This is provided via a special update
method that serves as a dual to the apply
method of mutable collections.
array(2) = "hello" // Syntactic Sugar
array.update(2, "hello") // Expanded Form
Type Sugar
Scala provides a useful sugar for function types that help make them feel more natural. Function1[T1, R]
(the one
argument function) can otherwise be written as T1 => A
, and similarly Function2[T1, T2, R]
(the two argument
function) can be written as (T1, T2) => A
. This pattern is available for all function types up to Function23
.
Much the same as for the function types, the tuple types have a useful and natural feeling sugar. Tuple1[T1]
can be
written as (T1)
and similarly Tuple2[T1,T2]
can be written as (T1,T2)
. This pattern is available for all tuple
types up to Tuple23
.
In addition to the syntactic sugar for function and tuple types, there is a special rule regarding types that allows
what at first glaces would appear to be syntactic sugar but is in fact just cleverly named type. The rule is that any
type with exactly two type parameters can be written using infix rather than prefix notation. This allow types such as
Tuple2[A,B]
to be written as A Tuple2 B
. While doing so with a alphabetic type tends to be weird, this form really
shines when using symbolic class names. Scalaz makes extensive use of this feature, providing types such as \/
(disjunction), @@
(type tagging), and <~<
(Liskov substitutability).
Function Literals
Scala is considered a functional language and as such provides a fair bit of syntactic sugar relating to functions that improves significantly over the old Java style of defining a class for each function (up to Scala 2.12, this is still what happens under the hood). A simple function declared using the sytactic sugar looks like:
val f = (x: Int) => x + 1 // Type inferred as (Int) => Int
val g = (x: Int, y: Int) => x * y // Type inferred as (Int,Int) => Int
The type of the argument can be left off if it can be inferred from the context:
def foo(f: Int => Int) = ...
def bar(f: (Int, Int) => Int) = ...
foo(x => x + 1) // Compile knows type should be (Int) => Int
bar(x,y => x * y) // Compile knows type should be (Int,Int) => Int
In case such as that above, the parameter(s) is/are used exactly once each. This is actually a fairly common situation
so Scala allows the argument list to be dropped entirely and the usage of each argument to be replaced with _
. Hence
the previous example reduces to:
foo(_ + 1)
bar(_ * _)
(Not quite as succinct as Haskell’s foo (1+)
and bar (*)
but close)
Fully expanding all syntactic sugar the multiply function passed to bar becomes:
// Define the function type as an inner class
class $anonfun$1 extends Function2[Int, Int, Int] {
def apply($a0: Int, $a1: Int): Int = $a0 * $a1
}
// Use the function
bar(new $anonfun$1)
Another case which at first glace appears special but is actually just the trivial application of the ability to leave off a parameter list is that of code blocks. A code block is essentially just a no argument function and combined with Scala’s method invocation rules allows the defining of things that look like new control structures:
def doStuff(f: => Unit) = ...
doStuff {
// Do stuff
}
Tuple Literals
Tuple literals are probably the simplest form of syntactic sugar, yet they are still extremely useful. For a 3-tuple
such as (Int, String, Int)
we can create of a value of that type as (2, "abc", 5)
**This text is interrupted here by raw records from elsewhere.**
-- ==== Sys2Proof/Config.lean ====
section
/-!
DEFINITION. What an instance of FTE fixes: the parameters of spec 00_scope.md R6, and the free values that stand for
those the spec leaves OPEN (log entries 3 and 4).
-/

namespace Sys2Proof

/-- Which function an instance uses as FINAL_MIX (00_scope.md R6, 41_hasher.md R155), as plain data.
`oneAtATime` is the default the spec names (PRESUMED by the spec itself, from general knowledge; log entry 4);
`custom k` is the uninterpreted function `Config.finalMix k`, so what is proved of it holds of every function. -/
inductive FinalMix where
  | oneAtATime
  | custom (k : Nat)
  deriving DecidableEq, Repr, Inhabited

/-- The parameters of one instance, fixed for its life (00_scope.md R6). -/
structure Params where
  maxBuckets : Word
  maxFlows : Word
  mixShl : Fin 32
  mixShr : Fin 32
  finalMix : FinalMix
  deriving DecidableEq, Repr, Inhabited

/-- FREE VALUE (log entry 4): the open FINAL_MIX functions (00_scope.md R6, 92_eei_decisions.md D12). -/
opaque Config.finalMix : Nat → Word → Word

/-- FREE VALUE (log entry 3): MAX_BUCKETS before the constraint `1 <= MAX_BUCKETS` is applied (D14). -/
opaque Config.openMaxBuckets : Word

/-- FREE VALUE (log entry 3): MAX_FLOWS before the constraint `1 <= MAX_FLOWS` is applied (D15). -/
opaque Config.openMaxFlows : Word

end Sys2Proof
end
, which minus the sugar translates
to new Tuple[Int, String, Int](2, "abc", 5)
.
Extractors
No modern functional programming language would be complete without pattern matching and Scala is no exception. Scala’s
pattern matching is provided using a special case for tuples and syntactic sugar around the unapply
and unapplySeq
methods. The special case in relation to tuples is that the values in a tuple can be extracted with convenient syntax:
val (a,b,c) = (2, "abc", 5)
Scala’s general pattern matching is implemented using the concept of extractors. That is objects that have an
appropriately typed unapply
and/or unapplySeq
method(s). For example a simple extractor that matches multiples of
ten and returns the multiple:
object Ten {
def unapply(x: Int): Option[Int] =
if(0 == x % 10) Some(x/10)
else None
}
val Ten(x) = 30 // x is set to 3
val Ten(y) = 32 // throws scala.MatchError
If more than one values is to be extracted, then the return type of unapply
is an appropriately size tuple wrapped in
an option (eg Option[(Int, Int)]
). A useful special case exists for extracts that produce exactly two values. For this
case, the extractor can be written using either prefix or infix notation, leading to a variety of useful extracts. For
example the List extractor ::
is approximately defined and used as follows:
// Defining the :: extractor
object :: {
def unapply[A](list: List[A]): Option[(A, List[A])] =
if(list.isEmpty) None else Some((list.head, list.tail))
}
val ::(x, xs) = List(1,2,3) // x is 1, xs = List(2,3)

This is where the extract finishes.